▶ [Exercise goal] Repeat exactly, please, the opening lines of the data below, through and including the line where "R49, R51). -/" sits.

Dataset entries:
== == ==

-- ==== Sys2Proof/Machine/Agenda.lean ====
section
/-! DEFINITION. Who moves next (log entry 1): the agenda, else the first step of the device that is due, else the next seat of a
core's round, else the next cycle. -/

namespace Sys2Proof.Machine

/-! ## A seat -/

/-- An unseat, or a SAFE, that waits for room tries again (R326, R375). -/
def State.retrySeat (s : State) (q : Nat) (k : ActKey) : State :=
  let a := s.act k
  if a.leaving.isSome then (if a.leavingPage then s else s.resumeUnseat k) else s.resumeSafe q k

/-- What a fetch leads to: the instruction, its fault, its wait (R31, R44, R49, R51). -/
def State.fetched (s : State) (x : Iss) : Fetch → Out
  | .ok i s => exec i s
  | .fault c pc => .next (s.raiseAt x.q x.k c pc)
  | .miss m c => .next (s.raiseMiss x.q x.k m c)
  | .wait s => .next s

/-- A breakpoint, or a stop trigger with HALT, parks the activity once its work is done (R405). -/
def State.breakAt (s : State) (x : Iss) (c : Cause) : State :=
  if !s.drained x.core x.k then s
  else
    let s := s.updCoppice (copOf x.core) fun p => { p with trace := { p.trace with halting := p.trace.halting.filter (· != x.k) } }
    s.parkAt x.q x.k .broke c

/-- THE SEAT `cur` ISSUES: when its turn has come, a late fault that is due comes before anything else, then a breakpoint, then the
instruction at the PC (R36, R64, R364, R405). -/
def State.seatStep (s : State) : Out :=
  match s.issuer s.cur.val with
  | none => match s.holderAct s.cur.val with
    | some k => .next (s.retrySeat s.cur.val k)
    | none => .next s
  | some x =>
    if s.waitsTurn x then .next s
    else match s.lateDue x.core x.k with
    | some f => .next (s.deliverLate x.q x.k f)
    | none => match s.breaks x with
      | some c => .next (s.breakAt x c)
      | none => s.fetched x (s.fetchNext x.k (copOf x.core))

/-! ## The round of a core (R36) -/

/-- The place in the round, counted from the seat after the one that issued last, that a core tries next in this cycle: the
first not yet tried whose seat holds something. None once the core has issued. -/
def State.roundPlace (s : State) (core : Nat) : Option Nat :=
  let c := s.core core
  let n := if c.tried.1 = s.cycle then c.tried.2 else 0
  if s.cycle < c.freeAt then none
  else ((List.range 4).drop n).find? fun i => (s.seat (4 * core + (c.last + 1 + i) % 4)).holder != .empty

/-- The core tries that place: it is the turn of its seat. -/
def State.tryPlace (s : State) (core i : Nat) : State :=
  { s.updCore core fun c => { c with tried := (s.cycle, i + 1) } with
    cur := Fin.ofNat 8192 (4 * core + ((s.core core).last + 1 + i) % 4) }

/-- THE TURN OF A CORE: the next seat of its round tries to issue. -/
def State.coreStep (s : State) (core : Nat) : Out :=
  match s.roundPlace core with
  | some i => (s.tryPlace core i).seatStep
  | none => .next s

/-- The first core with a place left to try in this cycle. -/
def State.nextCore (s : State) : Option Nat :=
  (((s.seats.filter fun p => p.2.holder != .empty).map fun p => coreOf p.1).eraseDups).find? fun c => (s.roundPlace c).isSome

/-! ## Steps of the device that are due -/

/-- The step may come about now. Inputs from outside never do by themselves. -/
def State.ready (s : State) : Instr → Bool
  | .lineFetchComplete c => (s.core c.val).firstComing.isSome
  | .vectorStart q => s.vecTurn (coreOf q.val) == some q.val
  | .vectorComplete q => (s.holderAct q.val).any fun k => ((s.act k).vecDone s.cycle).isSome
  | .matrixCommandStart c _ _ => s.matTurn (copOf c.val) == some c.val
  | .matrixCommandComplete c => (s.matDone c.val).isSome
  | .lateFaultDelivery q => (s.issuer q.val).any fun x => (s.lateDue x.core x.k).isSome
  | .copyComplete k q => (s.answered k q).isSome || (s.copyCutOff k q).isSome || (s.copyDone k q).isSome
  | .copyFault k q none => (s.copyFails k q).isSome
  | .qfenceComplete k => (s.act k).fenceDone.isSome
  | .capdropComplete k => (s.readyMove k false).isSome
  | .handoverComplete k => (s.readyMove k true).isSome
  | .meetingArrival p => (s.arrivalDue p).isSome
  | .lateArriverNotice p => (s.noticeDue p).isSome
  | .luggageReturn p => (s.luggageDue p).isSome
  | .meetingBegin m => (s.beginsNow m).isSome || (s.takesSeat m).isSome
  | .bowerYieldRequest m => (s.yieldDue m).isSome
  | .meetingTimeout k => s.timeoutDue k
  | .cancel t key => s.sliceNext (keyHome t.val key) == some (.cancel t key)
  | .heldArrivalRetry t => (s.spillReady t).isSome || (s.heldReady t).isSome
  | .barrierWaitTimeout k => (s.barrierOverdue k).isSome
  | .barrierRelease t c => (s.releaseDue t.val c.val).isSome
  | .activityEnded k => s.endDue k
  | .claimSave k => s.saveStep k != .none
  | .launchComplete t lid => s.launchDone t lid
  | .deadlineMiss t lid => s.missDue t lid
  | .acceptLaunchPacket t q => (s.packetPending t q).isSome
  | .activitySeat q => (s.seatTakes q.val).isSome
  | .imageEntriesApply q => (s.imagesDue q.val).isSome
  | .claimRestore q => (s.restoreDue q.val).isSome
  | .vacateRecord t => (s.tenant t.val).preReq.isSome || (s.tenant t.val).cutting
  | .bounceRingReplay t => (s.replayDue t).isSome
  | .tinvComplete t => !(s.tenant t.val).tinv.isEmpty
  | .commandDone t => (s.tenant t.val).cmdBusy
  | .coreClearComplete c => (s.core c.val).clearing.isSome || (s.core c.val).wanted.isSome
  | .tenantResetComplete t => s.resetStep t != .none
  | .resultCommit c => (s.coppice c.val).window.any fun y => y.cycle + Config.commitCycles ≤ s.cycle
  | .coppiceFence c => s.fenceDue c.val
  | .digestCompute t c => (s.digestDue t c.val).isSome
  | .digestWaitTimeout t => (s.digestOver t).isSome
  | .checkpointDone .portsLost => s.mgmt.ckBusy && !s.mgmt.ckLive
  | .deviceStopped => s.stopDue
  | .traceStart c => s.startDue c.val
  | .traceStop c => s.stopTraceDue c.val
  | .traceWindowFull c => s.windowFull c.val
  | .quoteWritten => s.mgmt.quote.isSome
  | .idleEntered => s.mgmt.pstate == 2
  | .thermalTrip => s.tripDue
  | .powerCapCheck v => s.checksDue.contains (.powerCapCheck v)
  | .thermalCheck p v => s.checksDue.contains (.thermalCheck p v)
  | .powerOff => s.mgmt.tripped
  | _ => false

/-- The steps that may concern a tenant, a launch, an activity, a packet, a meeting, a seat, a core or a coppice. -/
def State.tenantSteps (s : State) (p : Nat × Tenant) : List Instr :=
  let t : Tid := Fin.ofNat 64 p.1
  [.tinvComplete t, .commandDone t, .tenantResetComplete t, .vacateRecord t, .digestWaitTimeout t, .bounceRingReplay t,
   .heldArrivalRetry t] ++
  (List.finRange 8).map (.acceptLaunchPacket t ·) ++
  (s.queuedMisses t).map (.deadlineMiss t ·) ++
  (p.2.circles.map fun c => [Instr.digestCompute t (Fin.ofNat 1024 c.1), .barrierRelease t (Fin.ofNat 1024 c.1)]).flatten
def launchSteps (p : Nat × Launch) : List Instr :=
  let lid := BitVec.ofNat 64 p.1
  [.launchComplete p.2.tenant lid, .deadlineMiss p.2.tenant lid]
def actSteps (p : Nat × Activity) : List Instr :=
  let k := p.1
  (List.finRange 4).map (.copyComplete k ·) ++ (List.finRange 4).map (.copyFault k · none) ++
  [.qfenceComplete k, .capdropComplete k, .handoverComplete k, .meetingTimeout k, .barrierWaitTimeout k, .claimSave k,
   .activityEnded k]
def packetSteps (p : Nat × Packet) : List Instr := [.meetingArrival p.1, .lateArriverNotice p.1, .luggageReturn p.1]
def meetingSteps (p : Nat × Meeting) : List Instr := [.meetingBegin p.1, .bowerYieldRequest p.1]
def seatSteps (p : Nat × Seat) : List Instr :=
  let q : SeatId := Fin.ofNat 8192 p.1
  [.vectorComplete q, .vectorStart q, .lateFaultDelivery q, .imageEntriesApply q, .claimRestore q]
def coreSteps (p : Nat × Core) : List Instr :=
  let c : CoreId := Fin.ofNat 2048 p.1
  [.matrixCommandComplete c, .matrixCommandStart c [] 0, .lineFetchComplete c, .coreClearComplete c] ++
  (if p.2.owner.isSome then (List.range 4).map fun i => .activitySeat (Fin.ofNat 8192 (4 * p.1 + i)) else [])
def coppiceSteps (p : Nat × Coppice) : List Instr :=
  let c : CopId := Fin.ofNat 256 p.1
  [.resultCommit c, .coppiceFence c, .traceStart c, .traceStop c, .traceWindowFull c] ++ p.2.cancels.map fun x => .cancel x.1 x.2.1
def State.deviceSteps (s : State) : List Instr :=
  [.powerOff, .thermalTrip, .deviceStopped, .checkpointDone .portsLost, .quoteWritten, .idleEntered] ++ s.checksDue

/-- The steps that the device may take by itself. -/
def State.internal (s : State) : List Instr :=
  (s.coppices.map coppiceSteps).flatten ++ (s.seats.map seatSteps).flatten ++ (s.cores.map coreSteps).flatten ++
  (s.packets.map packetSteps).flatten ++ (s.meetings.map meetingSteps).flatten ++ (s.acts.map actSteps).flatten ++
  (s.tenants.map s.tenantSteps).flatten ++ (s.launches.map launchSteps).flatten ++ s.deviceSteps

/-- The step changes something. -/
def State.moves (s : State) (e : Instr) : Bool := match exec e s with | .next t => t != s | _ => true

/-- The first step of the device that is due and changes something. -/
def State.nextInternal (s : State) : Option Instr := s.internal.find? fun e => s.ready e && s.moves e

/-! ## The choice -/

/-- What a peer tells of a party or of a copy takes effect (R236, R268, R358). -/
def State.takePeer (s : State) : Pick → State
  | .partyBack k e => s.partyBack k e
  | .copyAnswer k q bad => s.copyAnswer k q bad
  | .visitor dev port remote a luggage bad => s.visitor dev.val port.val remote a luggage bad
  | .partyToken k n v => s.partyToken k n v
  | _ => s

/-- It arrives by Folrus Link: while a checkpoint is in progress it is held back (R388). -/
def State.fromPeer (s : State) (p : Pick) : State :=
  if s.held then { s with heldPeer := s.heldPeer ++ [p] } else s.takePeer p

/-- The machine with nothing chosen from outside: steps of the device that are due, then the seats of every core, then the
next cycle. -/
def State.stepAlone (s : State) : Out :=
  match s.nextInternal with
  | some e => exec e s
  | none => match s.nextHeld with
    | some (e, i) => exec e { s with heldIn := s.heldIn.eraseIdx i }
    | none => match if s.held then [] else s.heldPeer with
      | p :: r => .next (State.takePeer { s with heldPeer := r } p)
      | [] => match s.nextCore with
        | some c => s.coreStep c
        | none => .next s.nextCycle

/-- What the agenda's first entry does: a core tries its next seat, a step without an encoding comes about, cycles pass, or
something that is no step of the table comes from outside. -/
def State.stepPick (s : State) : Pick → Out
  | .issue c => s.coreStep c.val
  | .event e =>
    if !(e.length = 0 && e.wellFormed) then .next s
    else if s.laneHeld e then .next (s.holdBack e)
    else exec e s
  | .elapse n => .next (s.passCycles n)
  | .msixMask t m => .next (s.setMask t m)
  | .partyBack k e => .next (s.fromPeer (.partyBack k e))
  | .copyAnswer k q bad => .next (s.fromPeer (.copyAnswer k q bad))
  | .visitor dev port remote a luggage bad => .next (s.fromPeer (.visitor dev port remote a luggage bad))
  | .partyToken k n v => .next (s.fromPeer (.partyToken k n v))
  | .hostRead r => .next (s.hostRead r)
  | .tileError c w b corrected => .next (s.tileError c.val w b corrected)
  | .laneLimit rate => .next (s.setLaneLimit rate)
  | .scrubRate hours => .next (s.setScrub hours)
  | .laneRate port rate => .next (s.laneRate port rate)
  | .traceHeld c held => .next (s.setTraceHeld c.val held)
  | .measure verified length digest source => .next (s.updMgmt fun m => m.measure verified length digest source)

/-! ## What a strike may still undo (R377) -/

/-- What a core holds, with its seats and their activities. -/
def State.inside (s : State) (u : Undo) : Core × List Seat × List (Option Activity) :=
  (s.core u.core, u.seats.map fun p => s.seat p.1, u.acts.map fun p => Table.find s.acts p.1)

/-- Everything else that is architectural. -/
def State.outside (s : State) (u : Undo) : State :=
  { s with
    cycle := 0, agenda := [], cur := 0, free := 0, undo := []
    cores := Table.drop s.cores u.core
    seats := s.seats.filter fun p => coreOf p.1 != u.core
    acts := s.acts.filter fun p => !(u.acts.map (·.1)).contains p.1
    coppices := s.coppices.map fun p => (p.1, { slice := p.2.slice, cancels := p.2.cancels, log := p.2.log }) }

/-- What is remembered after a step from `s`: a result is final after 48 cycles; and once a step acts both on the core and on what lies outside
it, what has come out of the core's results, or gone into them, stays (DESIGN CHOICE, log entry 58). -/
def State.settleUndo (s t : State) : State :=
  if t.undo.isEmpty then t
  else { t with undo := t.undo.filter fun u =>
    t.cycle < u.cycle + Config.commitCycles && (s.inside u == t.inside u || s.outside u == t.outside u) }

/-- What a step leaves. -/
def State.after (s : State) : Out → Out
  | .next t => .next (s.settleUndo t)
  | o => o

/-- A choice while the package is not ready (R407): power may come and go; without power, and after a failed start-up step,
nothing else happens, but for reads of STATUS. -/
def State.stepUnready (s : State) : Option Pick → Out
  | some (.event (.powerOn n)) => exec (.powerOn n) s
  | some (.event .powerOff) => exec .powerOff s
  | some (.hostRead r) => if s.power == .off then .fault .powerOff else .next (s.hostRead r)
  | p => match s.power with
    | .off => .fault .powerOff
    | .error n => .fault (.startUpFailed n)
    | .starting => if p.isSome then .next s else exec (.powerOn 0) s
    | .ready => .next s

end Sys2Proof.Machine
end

== == ==

▶ [Written reply]
-- ==== Sys2Proof/Machine/Agenda.lean ====
section
/-! DEFINITION. Who moves next (log entry 1): the agenda, else the first step of the device that is due, else the next seat of a
core's round, else the next cycle. -/

namespace Sys2Proof.Machine

/-! ## A seat -/

/-- An unseat, or a SAFE, that waits for room tries again (R326, R375). -/
def State.retrySeat (s : State) (q : Nat) (k : ActKey) : State :=
  let a := s.act k
  if a.leaving.isSome then (if a.leavingPage then s else s.resumeUnseat k) else s.resumeSafe q k

/-- What a fetch leads to: the instruction, its fault, its wait (R31, R44, R49, R51). -/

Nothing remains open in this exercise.